--- GIVEN RECORDS Enclosed Below ---
-- ==== Sys2Proof/Machine/Fabric.lean ====
section
/-! DEFINITION. What every block needs to stop rails and to raise events: rail stops (R280–R283), the hardware
holds, the safe-off path (R475), leaving the ring (R396), Outline mode entry (R484, R485), and the event fabric
(R459–R468). -/

namespace Sys2Proof.Machine

/-! ### Rail stops -/

/-- Whether no mapped phase of the rail switches. -/
def State.railLow (s : State) (r : RailId) : Bool := (s.railPhases r).all fun p => !s.phases[p].switching

/-- A function's state object, 2110:03–0F. -/
def State.funcState (s : State) (f : Nat) : Nat := s.nat 0x2110 (3 + f)

/-- The state with a function's state object at a code. -/
def State.putFunc (s : State) (f : Nat) (v : Nat) : State := s.putObj 0x2110 (3 + f) v

/-- The slots of a rail (R310). -/
def State.railSlots (s : State) (r : RailId) : List SlotId :=
  slotIds.filter fun k => s.obj (0x3810 + k.val) 1 == r.val

/-- The slots of a rail that is off read no output and no winner (R316). -/
def State.idleSlots (s : State) (r : RailId) : State :=
  let s := s.putRailObj r 0x20 2 0xFF
  (s.railSlots r).foldl (fun s k => (s.putObj (0x3810 + k.val) 0x10 0).putObj (0x3810 + k.val) 0x0F
    ((s.nat (0x3810 + k.val) 0x0F &&& 0xE0 : Nat) : Int)) s

/-- A stop has ended: every phase of the rail is low (R282). -/
def State.endStop (s : State) (r : RailId) : State :=
  let s := s.modRail r fun a =>
    { a with stop := .none, running := false, softStart := false, storeDrop := 0, ringFrom := none, ringFall := 0,
             negative := false, awaiting := false }
  let s := (s.railPhases r).foldl (fun s p => s.modPhase p fun a =>
    { a with active := false, stopDue := false, shedLeft := 0, shedding := false, demand := 0 }) s
  let s := ((s.putRailObj r 0x40 2 0).putRailObj r 0x40 3 0).idleSlots r
  if s.funcState r.val == 1 then s.putFunc r.val 2 else s

/-- Ends a stop whose phases are all low. -/
def State.settleStop (s : State) (r : RailId) : State :=
  if s.rails[r].stop != .none && s.railLow r then s.endStop r else s

/-- What every stop of a rail ends at once: a start not yet taken, a hiccup delay (R299), a profile (R290), a
shed dwell, and a reversal of drive rail D (R355). -/
def State.stopCommon (s : State) (r : RailId) (cause : Nat) : State :=
  let s := (s.putRailObj r 0x40 6 cause).putRailObj r 0x10 0x12 0
  let s := s.modRail r fun a =>
    { a with starting := false, hiccup := false, profile := false, holding := false, dwell := false,
             shedDue := false }
  if r = railD then
    (s.setDrive { s.drive with reversing := false })
  else s

/-- The rail has something to stop. -/
def State.stoppable (s : State) (r : RailId) : Bool :=
  s.rails[r].running || s.rails[r].starting || s.rails[r].hiccup || s.isOn r

/-- A hard stop: both outputs of every phase low at that phase's next update point (R281). -/
def State.hardStop (s : State) (r : RailId) (cause : Nat) : State :=
  if s.stoppable r then
    let s := s.stopCommon r cause
    let s := s.modRail r fun a => { a with stop := if a.running then .hard else .none, softStart := false }
    let s := (s.railPhases r).foldl (fun s p => s.modPhase p fun a =>
      { a with stopDue := a.switching, active := a.active && a.switching }) s
    s.settleStop r
  else s

/-- A soft stop: the applied target becomes 0 and V_r turns around at its present value (R280). A rail
already stopping goes on; a restart after it is cancelled (R299). -/
def State.softStop (s : State) (r : RailId) (cause : Nat) : State :=
  if s.stoppable r && s.rails[r].stop == .none then
    let s := s.stopCommon r cause
    let s := s.putRailObj r 0x10 7 0
    s.modRail r fun a => { a with stop := if a.running then .soft else .none, softStart := false }
  else if s.rails[r].hiccup then s.modRail r fun a => { a with hiccup := false }
  else s

/-- A soft stop of every enabled rail, their enable objects at SOFT_OFF (R53, R148). -/
def State.softStopAll (s : State) (cause : Nat) : State :=
  railIds.foldl (fun s r => if s.isOn r then (s.softStop r cause).putRailObj r 0x00 3 0 else s) s

/-- A measurement window of an edge ends; without a transition it counts as a miss (R242, R244). -/
def State.closeWindow (s : State) (p : PhaseId) (falling : Bool) : State :=
  let a := s.phases[p]
  if (if falling then a.windowF else a.windowR) then
    let s := s.modPhase p fun a =>
      if falling then { a with windowF := false, missF := a.missF + 1, nodeF := some (-1) }
      else { a with windowR := false, missR := a.missR + 1, nodeR := some (-1) }
    (s.putPhaseObj p 6 (if falling then 8 else 7) (-1)).bump (phaseIx p 6) 9
  else s

/-- The outputs of a phase set; an edge of either ends the measurement windows (R242). -/
def State.putOutputs (s : State) (p : PhaseId) (h l : Bool) : State :=
  let a := s.phases[p]
  let s := if a.outH != h || a.outL != l then (s.closeWindow p false).closeWindow p true else s
  s.modPhase p fun a => { a with outH := h, outL := l }

/-- Both outputs of a phase low at once, and the phase no longer switching. -/
def State.phaseLow (s : State) (p : PhaseId) : State :=
  (s.putOutputs p false false).modPhase p fun a =>
    { a with reference := false, switching := false, stopDue := false }

/-- The hardware PWM hold: every output low at once (R35, R100). -/
def State.pwmHold (s : State) : State :=
  let s := phaseIds.foldl State.phaseLow s
  railIds.foldl State.settleStop s

/-! ### Relays and the safe-off path -/

/-- 2600:1A from the relay outputs. -/
def State.relayWord (s : State) : State :=
  s.putObj 0x2600 0x1A ((List.finRange 4).foldl (fun v (i : Fin 4) =>
    if s.meridian.relays[i].energised then v + 2 ^ i.val else v) 0 : Nat)

/-- A relay output driven. While learning is enabled the operation is measured (R185). A command or an entry may energise
a relay that the safe-off path has released, while the path still acts (R186; DESIGN CHOICE, log 130). -/
def State.driveRelay (s : State) (i : Fin 4) (closed : Bool) : State :=
  let learning := s.fastBit 0x2600 (0x16 + i.val) 0
  let a := s.meridian.relays[i]
  let a := { a with energised := closed,
                    measuring := if learning && a.energised != closed then some closed else a.measuring }
  (s.setMeridian { s.meridian with relays := s.meridian.relays.set i a }).relayWord

/-- Every relay whose flag bit [1] is set is released, with no compensation (R186). -/
def State.safeRelays (s : State) : State :=
  (List.finRange 4).foldl (fun s i => if s.fastBit 0x2600 (0x16 + i.val) 1 then s.driveRelay i false else s) s

/-- A set of interrupt flags of 2320:01 (R473): 0 EVENT, 1 TRIGGER, 2 RESPONSE, 3 SAFE. -/
def State.interrupt (s : State) (n : Nat) : State := s.putBit 0x2320 1 n true

/-- The safe-off path acts: SAFEOFF_N and the masked phases low, flagged relays released (R475). -/
def State.safePath (s : State) : State :=
  let s := if s.safety.path then s else (s.bump 0x2330 7).interrupt 3
  let s := (s.setSafety { s.safety with path := true, permit := false })
  let s := (maskList 12 (s.nat 0x2330 3)).foldl (fun s p =>
    if h : p < 12 then s.putOutputs ⟨p, h⟩ false false else s) s
  s.safeRelays

/-! ### Leaving the ring -/

/-- A joined port begins to leave (R396), for the reason of TR_LEFT; a port that has not joined closes its
bypass at once. A port that is blocked stays so until reset (R376, R377). -/
def State.leaveRing (s : State) (reason : Nat) : State :=
  if s.ring.joined then
    (s.setRing { s.ring with leaving := some (s.ring.leaving.getD reason), rejoin := false }).putObj 0x2400 2 7
  else if s.obj 0x2400 2 == 6 || s.obj 0x2400 2 == 0 then s
  else
    (s.setRing { s.ring with bypassClosed := true, good := 0, rejoin := false }).putObj 0x2400 2
      (if s.obj 0x2400 1 == 1 then 1 else 0)

/-! ### The event fabric -/

/-- The entry of the response table for an event (R462). -/
def State.responseEntry (s : State) (e : Nat) : Nat := s.nat (0x2310 + e / 128) (e % 128 + 1)

/-- The uncleared entry of an event, if any. -/
def State.uncleared (s : State) (e : Nat) : Option Uncleared := s.fabric.uncleared.find? (·.ev == e)

/-- The response a raising carries (R462). -/
def State.responseOf (s : State) (e : Nat) : Nat :=
  match s.uncleared e with
  | some u => u.resp
  | none => s.responseEntry e % 16

/-- The rails an event targets (R464). -/
def State.targets (s : State) (e : Nat) : List RailId :=
  if e < 0xC0 then
    if h : e / 16 < 12 then (s.railOf ⟨e / 16, h⟩).toList else []
  else if e < 0x160 then
    if h : (e - 0xC0) / 32 < 5 then [⟨(e - 0xC0) / 32, h⟩] else []
  else if e < 0x1A0 then
    let r := s.obj (0x3810 + (e - 0x160) / 4) 1
    railIds.filter fun q => r == q.val
  else railIds

/-- The active response of a rail, 2300:05–09. -/
def State.railResponse (s : State) (r : RailId) : Nat := s.nat 0x2300 (5 + r.val)

/-- The device's active response, 2300:01. -/
def State.deviceResponse (s : State) : Nat := s.nat 0x2300 1

/-- The rails a response raises: an OUTLINE or SAFE_OFF response raises every rail (R465). -/
def State.raisedRails (s : State) (e resp : Nat) : List RailId := if 6 ≤ resp then railIds else s.targets e

/-- Whether a raising is secondary (R467). -/
def State.isSecondary (s : State) (e resp : Nat) : Bool :=
  match s.raisedRails e resp with
  | [] => resp ≤ s.deviceResponse && 3 ≤ s.deviceResponse
  | ts => ts.all fun r => resp ≤ s.railResponse r && 3 ≤ s.railResponse r

/-- Active responses rise at once (R465), and a change sets the RESPONSE flag (R473). -/
def State.riseResponses (s : State) (e resp : Nat) : State :=
  let s := (s.raisedRails e resp).foldl (fun s r =>
    if s.railResponse r < resp then (s.putObj 0x2300 (5 + r.val) resp).interrupt 2 else s) s
  if s.deviceResponse < resp then (s.putObj 0x2300 1 resp).interrupt 2 else s

/-- A raising or END record offered to the pending FIFO, or marked in the overflow map (R461). -/
def State.enqueue (s : State) (o : Occurrence) : State :=
  if s.fabric.fifo.length < 64 then
    let s := (s.setFabric { s.fabric with fifo := s.fabric.fifo ++ [o] })
    let n := s.fabric.fifo.length
    let s := s.putObj 0x2320 3 n
    if s.obj 0x2320 4 < n then s.putObj 0x2320 4 n else s
  else
    let f := s.fabric
    let f := if f.overflow.contains o.ev then f
             else { f with overflow := (f.overflow.filter (· < o.ev)) ++ [o.ev] ++ (f.overflow.filter (o.ev < ·)) }
    (s.setFabric f).bump 0x2320 5

/-- The EMCY code of a raising: the catalogue's, and for DV_AUX_HI and DV_AUX_LO that of the mode its result
was converted under (R508). -/
def State.emcyCode (s : State) (e : Nat) : Nat :=
  match eventInfo e with
  | none => 0
  | some i =>
    if 0x220 ≤ e ∧ e < 0x230 then
      if s.aux[(⟨(e - 0x220) % 8, by omega⟩ : AuxId)].mode = 1 then i.emcy - 0x1000 else i.emcy
    else i.emcy

/-- A raising without its response action: the source becomes uncleared, the active responses rise, and the
raising enters the FIFO. A raising with response NONE is counted only (R463). A source already STANDING is not
raised again. A reserved number and a trigger-class event are never raised here (R497, R33). -/
def State.raiseCore (s : State) (e data : Nat) (restored : Bool := false) : State :=
  match eventInfo e with
  | none => s
  | some i =>
    if i.kind = .trigger then s
    else
      let resp := s.responseOf e
      let again := i.kind = .standing ∧ (s.fabric.uncleared.any fun u => u.ev == e && u.standing) = true
      if again then s
      else
        let s := s.putObj 0x2320 0x0D e
        let s := if 2 ≤ resp || (s.responseEntry e).testBit 4 then s.interrupt 0 else s
        if resp = 0 then s.bump 0x2320 (6 + i.sev)
        else
          let sec := s.isSecondary e resp
          let u : Uncleared := ⟨e, i.kind == .standing, resp, sec, s.emcyCode e⟩
          let s := (s.setFabric { s.fabric with
            uncleared := (s.fabric.uncleared.filter fun (w : Uncleared) => w.ev != e) ++ [u] })
          let s := s.putObj 0x2300 0x0E s.fabric.uncleared.length
          let s := s.riseResponses e resp
          s.enqueue ⟨e, resp, data, s.recordTime, s.rtc.valid, s.life.up, sec, false, restored, s.emcyCode e⟩

/-! ### Outline mode -/

/-- The newest valid Outline block (R489, R129). -/
def State.outlineSet (s : State) : Option OutlineSet :=
  match s.flash.outline[0], s.flash.outline[1] with
  | some a, some b => if a.seq < b.seq then some b else some a
  | some a, none => some a
  | none, b => b

/-- A value of the active Outline set; 0 without one. -/
def State.outlineValue (s : State) (ix sub : Nat) : Int :=
  match s.outlineSet with
  | some o => (cellGet o.values (objKey ix sub)).getD 0
  | none => 0

/-- The lowest-numbered STORE rail (R489). -/
def State.storeRail (s : State) : Option RailId := railIds.find? fun r => s.railType r == 2

/-- The Outline controller may drive outputs: VIN valid and VPWM at 2.7 V or more (R486). -/
def State.outlineSupply (s : State) : Bool := s.supply.vin && s.supply.vpwm

/-- What the Outline controller drives in Outline mode (R485): drive rail D, and the storage rail under
BUS_SUPPORT, given a valid set. -/
def State.outlineDrives (s : State) : Bool × Bool :=
  (s.outlineSet.isSome && s.driveConfigured,
   s.outlineSet.isSome && s.outlineValue 0x2340 7 == 1 && s.storeRail.isSome)

/-- The sector the Outline controller reads through its copied map (R359); none while the code is illegal. -/
def State.outlineSector (s : State) : Option Nat :=
  let n := bits (s.outlineValue 0x2620 1).toNat (3 * s.drive.hall + 2) (3 * s.drive.hall)
  if n < 6 then some n else none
--- End of Enclosed GIVEN RECORDS ---
YOUR ASSIGNMENT: Only the lines above from the one with "rail (R489). -/" through the one with "def State.outlineSupply (s" should be duplicated, character for character.

COMPLETED TASK:
/-- The lowest-numbered STORE rail (R489). -/
def State.storeRail (s : State) : Option RailId := railIds.find? fun r => s.railType r == 2

/-- The Outline controller may drive outputs: VIN valid and VPWM at 2.7 V or more (R486). -/
def State.outlineSupply (s : State) : Bool := s.supply.vin && s.supply.vpwm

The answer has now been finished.